14-3-3ζ Interacts with Stat3 and Regulates Its Constitutive Activation in Multiple Myeloma Cells

The 14-3-3 proteins are a family of regulatory signaling molecules that interact with other proteins in a phosphorylation-dependent manner and function as adapter or scaffold proteins in signal transduction pathways. One family member, 14-3-3ζ, is believed to function in cell signaling, cycle control, and apoptotic death. A systematic proteomic analysis done in our laboratory has identified signal transducers and activators of transcription 3 (Stat3) as a novel 14-3-3ζ interacting protein. Following our initial finding, in this study, we provide evidence that 14-3-3ζ interacts physically with Stat3. We further demonstrate that phosphorylation of Stat3 at Ser727 is vital for 14-3-3ζ interaction and mutation of Ser727 to Alanine abolished 14-3-3ζ/Stat3 association. Inhibition of 14-3-3ζ protein expression in U266 cells inhibited Stat3 Ser727 phosphorylation and nuclear translocation, and decreased both Stat3 DNA binding and transcriptional activity. Moreover, 14-3-3ζ is involved in the regulation of protein kinase C (PKC) activity and 14-3-3ζ binding to Stat3 protects Ser727 dephosphorylation from protein phosphatase 2A (PP2A).

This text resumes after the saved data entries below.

-- ==== Sys2Proof/Machine/Place.lean ====
section
/-!
DEFINITION. Sys2Proof/Machine/Place.lean: the placement of clusters (R140, R141, R145, R175 to R179, R290) and forced swaps (R338 to
R342).
-/
namespace Sys2Proof.Machine

/-! ### Room (R141, R176, R177) -/

/-- The cores of a hardware cluster that a shape takes from a first core on: core k stands at (k mod 2, k div 2). -/
def shapeCores (code first : Nat) : List Nat :=
  let (w, h) := clusterShape code
  let x := first % 2; let y := first / 2
  if 4 ≤ first ∨ 2 < x + w ∨ 2 < y + h then []
  else (List.range (w * h)).map fun j => (x + j % w) + 2 * (y + j / w)

/-- The position of a core. -/
def corePos (die cluster k : Nat) : Nat := die * 88 + cluster * 4 + k

/-- The identity of a launch's constant image (R176). -/
def sameImage (r : LaunchRecord) (i : ConstImage) : Bool := i.addr == r.constAddr && i.len == r.constLen && i.key == r.pinKey

/-- Blocks that stand on a core. -/
def blocksOn (s : State) (core : Nat) : List Block := s.blocks.filter fun b => b.core == core

/-- Scratchpad bytes of a block's launch. -/
def scratchOf (s : State) (b : Block) : Nat :=
  match s.launch? b.launch with
  | some l => 64 * l.record.scratch
  | none => 0

/-- A core has room for a block of a launch: a pending GROW request that the free granules satisfy is granted before them (R146). -/
def coreFits (s : State) (l : Launch) (core : Nat) : Bool :=
  let bs := blocksOn s core
  let squads := (bs.filter fun b => !b.retired).foldl (fun n b => n + b.squads.length) 0
  !growDue s core && decide (usedGranules s core + granules l.record ≤ 256) && decide (squads + squadCount l.record ≤ 32) &&
    decide (bs.foldl (fun n b => n + scratchOf s b) 0 + 64 * l.record.scratch ≤ 262144) &&
    (bs.isEmpty || match (s.core core).constImage with
      | some i => sameImage l.record i
      | none => false)

/-- A hardware cluster's context is being exchanged. -/
def swapping (s : State) (die cluster : Nat) : Bool := s.swaps.any fun x => x.die == die && x.cluster == cluster

/-- A cluster of a launch fits on a hardware cluster from a first core on. -/
def fitsAt (s : State) (l : Launch) (avoid : Option Nat) (die cluster first : Nat) : Bool :=
  let cs := shapeCores l.record.cluster first
  decide (die < 4) && (enabledClusters s die).contains cluster && !swapping s die cluster && avoid != some (die * 22 + cluster) &&
    !cs.isEmpty && cs.all fun k => coreFits s l (corePos die cluster k)

/-- The places on a die where a cluster of a launch fits. -/
def placesOn (s : State) (l : Launch) (avoid : Option Nat) (die : Nat) : List (Nat × Nat) :=
  (enabledClusters s die).flatMap fun k => ((List.range 4).filter fun f => fitsAt s l avoid die k f).map fun f => (k, f)

/-! ### The die of a die group (R178) -/

/-- The die group of a cluster of a launch: its domain-4 index. -/
def groupOf (l : Launch) (c : Nat) : Nat := if l.record.tiles = 0 then c / max 1 (domainProduct l.record.levels 3) else 0

/-- A hardware cluster is free: no block stands on its cores. -/
def clusterFree (s : State) (die cluster : Nat) : Bool :=
  (enabledClusters s die).contains cluster && (List.range 4).all fun k => (blocksOn s (corePos die cluster k)).isEmpty

/-- The free hardware clusters of a die. -/
def freeClusters (s : State) (die : Nat) : Nat := ((enabledClusters s die).filter fun k => clusterFree s die k).length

Taken together, our findings support the model that multiple signaling events impinge on Stat3 and that 14-3-3ζ serves as an essential coordinator for different pathways to regulate Stat3 activation and function in MM cells.

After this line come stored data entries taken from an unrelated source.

/-- RESET: the boot steps run from reset, the first of which verifies the active slot's image (R382, R383). A step that fails is recorded and
posts event kind 5; its second failure in its alternate way leaves the module in recovery. -/
def execReset (found : BootFindings) (s : State) : Host.Outcome State Fault Refusal :=
  let s := atStart s
  match firstFail found s with
  | none => .next { s with hw := bootBuild s.bootRecord found s.hw, boot := .up }
  | some (step, items) =>
    let r := modifyAt (recordFail step items) (step - 1) s.bootRecord
    let twice := decide (2 ≤ (r.getD (step - 1) ⟨0, 0, []⟩).altFails)
    .next (postEvent 5 step 0 (BitVec.ofNat 64 (items.headD 0)) []
      { s with bootRecord := r, activeSlot := slotAfterFail step s, boot := if twice then .recovery else .reset })

/-! ### The mailbox (R383 to R385) -/

/-- CODE of the command. -/
def mbCode (s : State) : Nat := bits s.mailbox.cmd.toNat 7 0
/-- ARGLEN of the command. -/
def mbArgLen (s : State) : Nat := bits s.mailbox.cmd.toNat 31 16

/-- Argument word k. -/
def mbArg (s : State) (k : Nat) : Nat := (s.mailbox.arg.getD k 0).toNat

/-- A command runs: BUSY is 1, its code is `code` and no reply is ready. -/
def mailboxAnswer (code : Nat) (s : State) (run : State → State × Nat × List Byte) : Host.Outcome State Fault Refusal :=
  happens s (if !bitOf s.mailbox.stat.toNat 0 || mbCode s != code || s.mailbox.prepared.isSome then none
    else some { (run s).1 with mailbox := { (run s).1.mailbox with prepared := some (run s).2 } })

/-- With fewer argument bytes than a command needs, or more than 192, its result is 2. -/
def withArgs (need : Nat) (run : State → State × Nat × List Byte) (s : State) : State × Nat × List Byte :=
  if mbArgLen s < need ∨ 192 < mbArgLen s then (s, 2, []) else run s

/-- A command with its argument bytes runs. -/
def mailboxRun (code need : Nat) (s : State) (run : State → State × Nat × List Byte) : Host.Outcome State Fault Refusal :=
  mailboxAnswer code s (withArgs need run)

/-- One step's entry of the boot record as bytes: 64 of them. -/
def stepBytes (step : Nat) (b : BootStep) : List Byte :=
  let n := min 28 b.items.length
  leBytes 8 (min 255 b.fails + boolBit (b.fails != 0 && hasAlternate step) * 2 ^ 8 + n * 2 ^ 16) ++
    ((List.range 28).flatMap fun j => leBytes 2 (if j < n then b.items.getD j 0 else 0))

/-- The boot record as bytes. -/
def bootRecordBytes (s : State) : List Byte := (indexed (fun i b => stepBytes (i + 1) b) s.bootRecord).flatMap id

/-- The running image. -/
def runningImage (s : State) : List Byte := s.slots.getD s.activeSlot []

/-- An attestation report before its signature (R384). -/
def reportHead (s : State) : List Byte :=
  (List.range 4).flatMap (fun k => leBytes 8 (mbArg s k)) ++ (List.range 32).map Config.freeRom ++ sha3 (runningImage s) ++
    sha3 (bootRecordBytes s) ++ leBytes 8 (capsWord s.hw) ++ leBytes 4 (Config.freeSecVersion (runningImage s)).toNat

/-- ATTEST. -/
def execAttest (s : State) : Host.Outcome State Fault Refusal :=
  mailboxRun 1 32 s fun s =>
    let h := reportHead s
    (s, 0, h ++ (List.range 3309).map (Config.freeSign h))

/-- STAGE: an image of module memory goes into the inactive slot and is verified (R383). -/
def execStage (s : State) : Host.Outcome State Fault Refusal :=
  mailboxRun 2 16 s fun s =>
    let pa := mbArg s 0
    let n := mbArg s 1
    if n = 0 ∨ !populated s pa ∨ !populated s (pa + n - 1) then (s, 2, [])
    else
      let image := s.mem.readBytes n pa
      let ok := imageAccepted s.hw image
      ({ s with slots := modifyAt (fun _ => image) (1 - s.activeSlot) s.slots, staged := ok, activating := false }, if ok then 0 else 3, [])

/-- ACTIVATE: the staged slot becomes active at the next start. -/
def execActivate (s : State) : Host.Outcome State Fault Refusal :=
  mailboxRun 3 0 s fun s => if s.staged then ({ s with activating := true }, 0, []) else (s, 2, [])

/-- READ_BOOT_RECORD. -/
def execReadBootRecord (s : State) : Host.Outcome State Fault Refusal := mailboxRun 4 0 s fun s => (s, 0, bootRecordBytes s)

/-- CLEAR_BOOT_RECORD: the steps of a mask. -/
def execClearBootRecord (s : State) : Host.Outcome State Fault Refusal :=
  mailboxRun 5 8 s fun s =>
    ({ s with bootRecord := indexed (fun i b => if bitOf (mbArg s 0) i then ⟨0, 0, []⟩ else b) s.bootRecord }, 0, [])

/-- KILL of the LAUNCH in the argument: its task ends with reason KILLED (R329). -/
def killLaunch (s : State) : State × Nat × List Byte :=
  let id := mbArg s 0 % 2 ^ 32
  match s.launches.find? fun l => l.id == id && l.phase != .complete with
  | some l => if id = 0 then (s, 4, []) else (endTask l.key (EndInfo.plain .killed 0) s, 0, [])
  | none => (s, 4, [])

/-- KILL; in recovery it returns RESULT 4, whatever its arguments (R385). -/
def execKill (s : State) : Host.Outcome State Fault Refusal :=
  mailboxAnswer 6 s (if s.boot = .recovery then fun s => (s, 4, []) else withArgs 8 killLaunch)

/-- MAILBOX_REPLY: the reply is written, BUSY clears and event kind 7 is posted; an unknown command has result 1. -/
def execMailboxReply (s : State) : Host.Outcome State Fault Refusal :=
  let m := s.mailbox
  let reply : Option (Nat × List Byte) :=
    match m.prepared with
    | some r => some r
    | none => if 1 ≤ mbCode s ∧ mbCode s ≤ 6 then none else some (1, [])
  happens s (match bitOf m.stat.toNat 0, reply with
    | true, some (result, bs) =>
      let stat := bits m.cmd.toNat 63 32 * 2 ^ 32 + bs.length % 2 ^ 16 * 2 ^ 16 + result * 2 ^ 8
      some (postEvent 7 (mbCode s) 0 (BitVec.ofNat 64 bs.length) []
        { s with mailbox := { m with stat := BitVec.ofNat 64 stat, reply := bs, prepared := none } })
    | _, _ => none)

end Sys2Proof.Machine
end

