/-- The bundle's lanes stand past a group of `n` words (R104). -/
def passGroup (n : Nat) (s : State) : State :=
  s.updCurSquad fun sq => sq.moveTo s.cur.lanes (s.cur.pc + BitVec.ofNat 24 n)

/-- The lane registers that words read, of another time. -/
def Thread.withRegs (t u : Thread) : Thread := { t with regs := u.regs, poison := u.poison, preds := u.preds, idx := u.idx }

/-- The lanes of a mask read the registers of other threads. -/
def Squad.withRegs (sq : Squad) (m : LaneMask) (ts : List Thread) : Squad :=
  sq.updLanes m fun l t => t.withRegs (ts.getD l t)

/-- A lane's group has issued: what its fetch or call entry waited for is over; the read of a WAITA waits on (R316). -/
def Thread.walked (t : Thread) : Thread :=
  match t.status with
  | .parked (.waita _ _ _ _ _) => t
  | _ => { t with walkSince := none }

/-- The frontier after a group of an entry: its lanes, and those that a trap has held and now frees. -/
def Squad.settle (sq : Squad) (e : Entry) (lanes taken : LaneMask) (cycle : Nat) : Squad :=
  let base := (sq.entryAt e.pc e.handler).getD e
  ((sq.updLanes lanes fun _ t => t.walked).afterGroup base lanes taken cycle).releaseHeld

/-- The end of a group of `n` words: loops are checked unless it trapped (R115), with the counts that a word of the group has written (log entry
98), and its packet is kept (R218). -/
def settleGroup (e : Entry) (n : Nat) (s : State) : State :=
  match s.launchOf s.cur.block with
  | none => { s with cur := Bundle.none }
  | some la =>
    let s := if s.cur.trapped then s else checkLoops (s.cur.pc + BitVec.ofNat 24 (n - 1)) s
    let s := s.updCurSquad fun sq => sq.settle e s.cur.lanes s.cur.taken s.curCycle
    keepPacket la s.curCore s.curSquad.quarter e.pc { dropRets s with cur := Bundle.none }

/-- The words of a group but the one at `i` have their effect; that word waits, with what its lanes read, in the squad. -/
def splitGroup (e : Entry) (i : Nat) (ws : List Nat) (s : State) : Host.Outcome State Fault Refusal :=
  let os := outcomes s 0 [] ws
  match firstStall os, firstOther os with
  | some t, _ => .next t
  | none, some o => o
  | none, none =>
    let lost := laterWrites s os
    match applyWords lost ((pipeOrder ws).filter fun x => x.1 != i) (beginApply s) with
    | .next t =>
      let w := ws.getD i 0
      let before := if majorOf w = 0x3E && fnOf w = 4 then [] else s.curSquad.threads
      let late : LateWord := ⟨e.pc, e.handler, s.cur.lanes, i, ws.length, w, before, lost.getD i []⟩
      .next (t.updCurSquad fun sq => { sq.moveTo s.cur.lanes e.pc with late := sq.late ++ [late], lastIssue := s.curCycle + 1 })
    | o => o

/-- A group whose words have been run. -/
def finishGroup (e : Entry) (n : Nat) (o : Host.Outcome State Fault Refusal) : Attempt :=
  match o with
  | .next t =>
    if t.cur.stalled then
      Attempt.no { (t.updCurSquad fun sq => sq.moveTo t.cur.lanes e.pc) with cur := Bundle.none }
    else ⟨true, .next (settleGroup e n t)⟩
  | o => ⟨true, o⟩

/-- The CHAIN trap of a group: its index and the trap, the earlier word first (R15, R50, R115). -/
def groupChain (s : State) (pc : BitVec 24) (ws : List Nat) : Option (Nat × Trap) :=
  match chainTrap pc s.cur.lanes ws, loopChainTrap s s.cur.block s.cur.squad s.cur.lanes pc 0 ws with
  | some a, some b => some (if a.1 ≤ b.1 then a else b)
  | some a, none => some a
  | none, b => b

/-- A group that waits for its own accesses has issued its other words, or has stalled, or trapped. -/
def finishSplit (e : Entry) (n : Nat) (o : Host.Outcome State Fault Refusal) : Attempt :=
  match o with
  | .next t =>
    if t.cur.stalled || t.cur.trapped then finishGroup e n o
    else ⟨true, .next { t with cur := Bundle.none }⟩
  | o => ⟨true, o⟩

/-- A fetched group issues for the bundle (R15, R132). -/
def issueGroup (e : Entry) (ws : List Nat) (s : State) : Attempt :=
  match groupChain s e.pc ws with
  | some (i, t) => finishGroup e ws.length (.next (takeTrap t (atWord i s)))
  | none =>
    match lateAt ws with
    | some i => finishSplit e ws.length (splitGroup e i ws (passGroup ws.length s))
    | none => finishGroup e ws.length (runWords ws (passGroup ws.length s))

/-- The word that an entry's lanes still wait in. -/
def Squad.lateFor (sq : Squad) (e : Entry) : Option LateWord := sq.late.find? fun w => w.pc == e.pc && w.handler == e.handler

14-3-3蛋白（14-3-3 proteins）是一类调控性信号分子家族，可通过磷酸化依赖的方式与其他蛋白相互作用，并在信号转导通路中充当衔接蛋白或支架蛋白。家族成员14-3-3ζ（14-3-3ζ）被认为参与细胞信号传导、细胞周期调控及细胞凋亡过程。本实验室此前开展的系统性蛋白质组学分析，将信号转导与转录激活因子3（signal transducers and activators of transcription 3, Stat3）鉴定为一种新型14-3-3ζ相互作用蛋白。基于这一初始发现，本研究提供了14-3-3ζ与Stat3发生物理相互作用的实验证据。本研究进一步证实，Stat3的Ser727位点磷酸化对于14-3-3ζ的结合至关重要，而将Ser727突变为丙氨酸（Alanine）则会阻断14-3-3ζ与Stat3的结合。在U266细胞中抑制14-3-3ζ的蛋白表达，可降低Stat3的Ser727位点磷酸化水平并抑制其核转位，同时减弱Stat3的DNA结合活性与转录活性。此外，14-3-3ζ参与调控蛋白激酶C（protein kinase C, PKC）的活性，且14-3-3ζ与Stat3的结合可阻止Stat3的Ser727位点被蛋白磷酸酶2A（protein phosphatase 2A, PP2A）去磷酸化。综上，本研究结果支持如下模型：多条信号通路均可作用于Stat3，而14-3-3ζ作为关键协调因子，介导不同信号通路调控多发性骨髓瘤细胞中Stat3的激活与功能。